Exercise description
Lines after the one containing "sharedForm 0x24 w" are to be omitted; print exactly each line from the start of the records up to and including it.

Records for this task
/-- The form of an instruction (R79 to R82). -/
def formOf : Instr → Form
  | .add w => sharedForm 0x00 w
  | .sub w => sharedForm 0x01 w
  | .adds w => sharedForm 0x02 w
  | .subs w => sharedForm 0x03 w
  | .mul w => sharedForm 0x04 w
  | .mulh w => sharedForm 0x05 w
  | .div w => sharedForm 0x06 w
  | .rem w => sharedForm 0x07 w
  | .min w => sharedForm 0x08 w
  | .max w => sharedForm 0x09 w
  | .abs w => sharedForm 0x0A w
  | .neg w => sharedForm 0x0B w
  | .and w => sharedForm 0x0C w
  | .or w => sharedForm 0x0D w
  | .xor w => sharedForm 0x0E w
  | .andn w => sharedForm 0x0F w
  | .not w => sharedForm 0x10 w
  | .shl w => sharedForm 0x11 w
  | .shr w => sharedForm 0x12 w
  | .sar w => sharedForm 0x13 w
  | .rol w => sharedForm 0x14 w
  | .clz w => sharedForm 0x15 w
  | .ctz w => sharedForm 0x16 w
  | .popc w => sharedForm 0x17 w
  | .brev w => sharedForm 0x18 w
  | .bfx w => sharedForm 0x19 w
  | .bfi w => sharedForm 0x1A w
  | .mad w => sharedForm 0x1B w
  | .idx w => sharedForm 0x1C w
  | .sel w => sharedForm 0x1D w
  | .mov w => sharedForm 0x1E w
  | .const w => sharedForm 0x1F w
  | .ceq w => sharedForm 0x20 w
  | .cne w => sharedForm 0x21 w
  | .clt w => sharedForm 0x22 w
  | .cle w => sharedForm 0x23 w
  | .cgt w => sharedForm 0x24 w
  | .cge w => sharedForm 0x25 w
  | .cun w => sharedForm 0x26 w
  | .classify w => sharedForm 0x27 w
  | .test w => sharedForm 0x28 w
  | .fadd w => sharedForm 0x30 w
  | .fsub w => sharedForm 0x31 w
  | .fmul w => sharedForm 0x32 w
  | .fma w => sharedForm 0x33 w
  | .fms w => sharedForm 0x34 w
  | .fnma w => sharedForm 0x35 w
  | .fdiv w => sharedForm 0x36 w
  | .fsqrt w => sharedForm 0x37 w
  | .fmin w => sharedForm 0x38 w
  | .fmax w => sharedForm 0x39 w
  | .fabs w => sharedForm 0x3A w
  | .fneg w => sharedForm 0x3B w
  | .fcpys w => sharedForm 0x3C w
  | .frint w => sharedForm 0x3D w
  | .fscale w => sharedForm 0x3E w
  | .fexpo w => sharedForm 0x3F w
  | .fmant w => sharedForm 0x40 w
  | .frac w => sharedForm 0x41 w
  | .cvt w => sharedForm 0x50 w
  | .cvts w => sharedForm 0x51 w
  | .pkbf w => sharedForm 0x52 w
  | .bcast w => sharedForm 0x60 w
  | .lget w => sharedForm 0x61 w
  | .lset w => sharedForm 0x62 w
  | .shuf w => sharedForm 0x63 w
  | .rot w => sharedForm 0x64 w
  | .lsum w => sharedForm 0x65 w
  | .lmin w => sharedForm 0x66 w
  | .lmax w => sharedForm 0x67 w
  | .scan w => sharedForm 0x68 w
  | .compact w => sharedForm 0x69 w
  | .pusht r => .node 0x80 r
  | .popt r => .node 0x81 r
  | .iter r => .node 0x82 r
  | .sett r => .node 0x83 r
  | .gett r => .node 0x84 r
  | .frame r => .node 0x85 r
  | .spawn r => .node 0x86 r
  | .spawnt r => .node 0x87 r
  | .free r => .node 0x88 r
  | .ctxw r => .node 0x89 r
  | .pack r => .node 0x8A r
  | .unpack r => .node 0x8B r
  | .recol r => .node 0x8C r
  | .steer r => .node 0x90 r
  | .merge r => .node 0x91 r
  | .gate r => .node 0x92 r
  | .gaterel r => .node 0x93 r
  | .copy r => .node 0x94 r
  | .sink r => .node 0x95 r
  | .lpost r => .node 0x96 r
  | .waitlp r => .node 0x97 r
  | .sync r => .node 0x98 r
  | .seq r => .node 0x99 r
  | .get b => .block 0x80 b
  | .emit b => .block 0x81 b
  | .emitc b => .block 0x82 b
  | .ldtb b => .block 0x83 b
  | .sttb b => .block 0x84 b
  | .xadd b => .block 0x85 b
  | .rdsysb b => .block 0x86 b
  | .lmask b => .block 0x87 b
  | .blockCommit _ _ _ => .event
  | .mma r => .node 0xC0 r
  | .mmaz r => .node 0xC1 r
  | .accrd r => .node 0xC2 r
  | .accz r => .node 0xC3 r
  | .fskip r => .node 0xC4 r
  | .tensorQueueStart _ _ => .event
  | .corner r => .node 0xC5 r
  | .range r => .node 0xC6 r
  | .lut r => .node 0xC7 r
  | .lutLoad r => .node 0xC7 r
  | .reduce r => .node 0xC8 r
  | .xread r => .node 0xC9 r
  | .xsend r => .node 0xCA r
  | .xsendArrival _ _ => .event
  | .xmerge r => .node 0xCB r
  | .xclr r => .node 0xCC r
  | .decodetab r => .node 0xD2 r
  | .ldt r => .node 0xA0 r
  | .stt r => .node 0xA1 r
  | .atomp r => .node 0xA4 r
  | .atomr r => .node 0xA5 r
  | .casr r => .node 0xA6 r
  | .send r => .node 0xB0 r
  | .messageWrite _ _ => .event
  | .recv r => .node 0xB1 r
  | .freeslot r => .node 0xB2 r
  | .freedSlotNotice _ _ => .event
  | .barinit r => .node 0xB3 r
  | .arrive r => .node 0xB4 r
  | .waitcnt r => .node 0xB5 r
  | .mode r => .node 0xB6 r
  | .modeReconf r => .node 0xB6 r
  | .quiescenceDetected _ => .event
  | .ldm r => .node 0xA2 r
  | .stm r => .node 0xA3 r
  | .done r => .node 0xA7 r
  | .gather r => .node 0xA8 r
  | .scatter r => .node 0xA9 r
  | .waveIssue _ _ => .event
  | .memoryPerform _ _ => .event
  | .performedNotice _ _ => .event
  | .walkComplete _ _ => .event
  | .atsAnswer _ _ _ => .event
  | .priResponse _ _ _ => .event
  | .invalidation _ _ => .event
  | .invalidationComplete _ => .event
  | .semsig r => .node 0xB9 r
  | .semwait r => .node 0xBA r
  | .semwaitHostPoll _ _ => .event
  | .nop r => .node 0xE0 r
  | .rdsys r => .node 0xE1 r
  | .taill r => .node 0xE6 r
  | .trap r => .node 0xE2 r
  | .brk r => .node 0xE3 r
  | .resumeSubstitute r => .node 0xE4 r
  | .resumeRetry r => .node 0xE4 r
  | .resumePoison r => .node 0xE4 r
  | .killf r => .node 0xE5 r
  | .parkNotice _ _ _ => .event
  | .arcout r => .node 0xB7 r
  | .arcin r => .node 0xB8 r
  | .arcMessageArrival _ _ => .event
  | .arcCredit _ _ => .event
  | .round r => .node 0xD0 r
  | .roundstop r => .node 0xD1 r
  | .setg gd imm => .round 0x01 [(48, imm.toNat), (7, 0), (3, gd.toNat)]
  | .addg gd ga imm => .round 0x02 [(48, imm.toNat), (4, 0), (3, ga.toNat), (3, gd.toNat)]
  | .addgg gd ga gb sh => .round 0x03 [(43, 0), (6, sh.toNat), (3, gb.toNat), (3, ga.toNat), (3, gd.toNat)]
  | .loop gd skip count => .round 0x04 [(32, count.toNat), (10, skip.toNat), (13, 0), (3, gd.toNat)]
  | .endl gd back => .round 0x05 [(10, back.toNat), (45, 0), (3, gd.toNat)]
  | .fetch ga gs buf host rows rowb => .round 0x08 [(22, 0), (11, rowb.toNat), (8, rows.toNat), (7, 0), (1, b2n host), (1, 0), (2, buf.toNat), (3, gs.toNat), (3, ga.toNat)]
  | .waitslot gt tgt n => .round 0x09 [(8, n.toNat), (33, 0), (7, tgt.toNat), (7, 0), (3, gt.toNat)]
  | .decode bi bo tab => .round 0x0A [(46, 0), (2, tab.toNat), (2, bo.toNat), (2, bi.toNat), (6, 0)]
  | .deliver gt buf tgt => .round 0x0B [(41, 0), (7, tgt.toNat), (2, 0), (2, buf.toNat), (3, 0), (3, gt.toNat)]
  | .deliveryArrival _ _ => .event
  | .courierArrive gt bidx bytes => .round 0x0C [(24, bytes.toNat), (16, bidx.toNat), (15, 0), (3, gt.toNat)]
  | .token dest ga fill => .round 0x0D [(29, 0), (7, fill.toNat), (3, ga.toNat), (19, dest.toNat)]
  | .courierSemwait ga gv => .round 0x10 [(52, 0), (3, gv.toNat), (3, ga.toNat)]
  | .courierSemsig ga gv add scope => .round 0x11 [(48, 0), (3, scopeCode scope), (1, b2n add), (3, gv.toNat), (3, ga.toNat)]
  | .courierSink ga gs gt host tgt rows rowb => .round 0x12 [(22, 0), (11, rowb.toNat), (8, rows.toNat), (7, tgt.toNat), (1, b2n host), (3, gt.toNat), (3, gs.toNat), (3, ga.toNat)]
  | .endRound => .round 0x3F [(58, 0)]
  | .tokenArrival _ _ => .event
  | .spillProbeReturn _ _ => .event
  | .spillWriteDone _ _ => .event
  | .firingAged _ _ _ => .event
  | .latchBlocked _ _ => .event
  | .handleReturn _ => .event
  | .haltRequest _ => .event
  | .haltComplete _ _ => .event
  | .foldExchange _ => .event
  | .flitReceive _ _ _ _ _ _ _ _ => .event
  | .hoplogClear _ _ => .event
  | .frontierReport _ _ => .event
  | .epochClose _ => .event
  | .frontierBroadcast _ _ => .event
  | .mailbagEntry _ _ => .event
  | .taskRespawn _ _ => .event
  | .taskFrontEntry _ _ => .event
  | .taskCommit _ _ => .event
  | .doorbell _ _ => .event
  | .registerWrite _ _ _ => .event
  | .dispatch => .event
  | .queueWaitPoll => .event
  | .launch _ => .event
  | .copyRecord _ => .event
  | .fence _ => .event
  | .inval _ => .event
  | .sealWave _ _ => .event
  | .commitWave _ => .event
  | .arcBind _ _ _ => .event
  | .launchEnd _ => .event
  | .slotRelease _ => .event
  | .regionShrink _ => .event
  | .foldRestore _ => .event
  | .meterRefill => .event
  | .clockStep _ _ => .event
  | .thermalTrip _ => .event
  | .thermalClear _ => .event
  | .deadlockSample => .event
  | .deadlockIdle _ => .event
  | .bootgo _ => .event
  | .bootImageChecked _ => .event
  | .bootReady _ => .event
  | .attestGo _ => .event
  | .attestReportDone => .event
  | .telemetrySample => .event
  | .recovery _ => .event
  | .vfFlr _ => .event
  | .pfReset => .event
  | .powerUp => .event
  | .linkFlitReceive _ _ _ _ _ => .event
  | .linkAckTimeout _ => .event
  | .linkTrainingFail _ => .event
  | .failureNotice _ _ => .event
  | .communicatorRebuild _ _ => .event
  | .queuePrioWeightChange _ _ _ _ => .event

Solution to this exercise
/-- The form of an instruction (R79 to R82). -/
def formOf : Instr → Form
  | .add w => sharedForm 0x00 w
  | .sub w => sharedForm 0x01 w
  | .adds w => sharedForm 0x02 w
  | .subs w => sharedForm 0x03 w
  | .mul w => sharedForm 0x04 w
  | .mulh w => sharedForm 0x05 w
  | .div w => sharedForm 0x06 w
  | .rem w => sharedForm 0x07 w
  | .min w => sharedForm 0x08 w
  | .max w => sharedForm 0x09 w
  | .abs w => sharedForm 0x0A w
  | .neg w => sharedForm 0x0B w
  | .and w => sharedForm 0x0C w
  | .or w => sharedForm 0x0D w
  | .xor w => sharedForm 0x0E w
  | .andn w => sharedForm 0x0F w
  | .not w => sharedForm 0x10 w
  | .shl w => sharedForm 0x11 w
  | .shr w => sharedForm 0x12 w
  | .sar w => sharedForm 0x13 w
  | .rol w => sharedForm 0x14 w
  | .clz w => sharedForm 0x15 w
  | .ctz w => sharedForm 0x16 w
  | .popc w => sharedForm 0x17 w
  | .brev w => sharedForm 0x18 w
  | .bfx w => sharedForm 0x19 w
  | .bfi w => sharedForm 0x1A w
  | .mad w => sharedForm 0x1B w
  | .idx w => sharedForm 0x1C w
  | .sel w => sharedForm 0x1D w
  | .mov w => sharedForm 0x1E w
  | .const w => sharedForm 0x1F w
  | .ceq w => sharedForm 0x20 w
  | .cne w => sharedForm 0x21 w
  | .clt w => sharedForm 0x22 w
  | .cle w => sharedForm 0x23 w
  | .cgt w => sharedForm 0x24 w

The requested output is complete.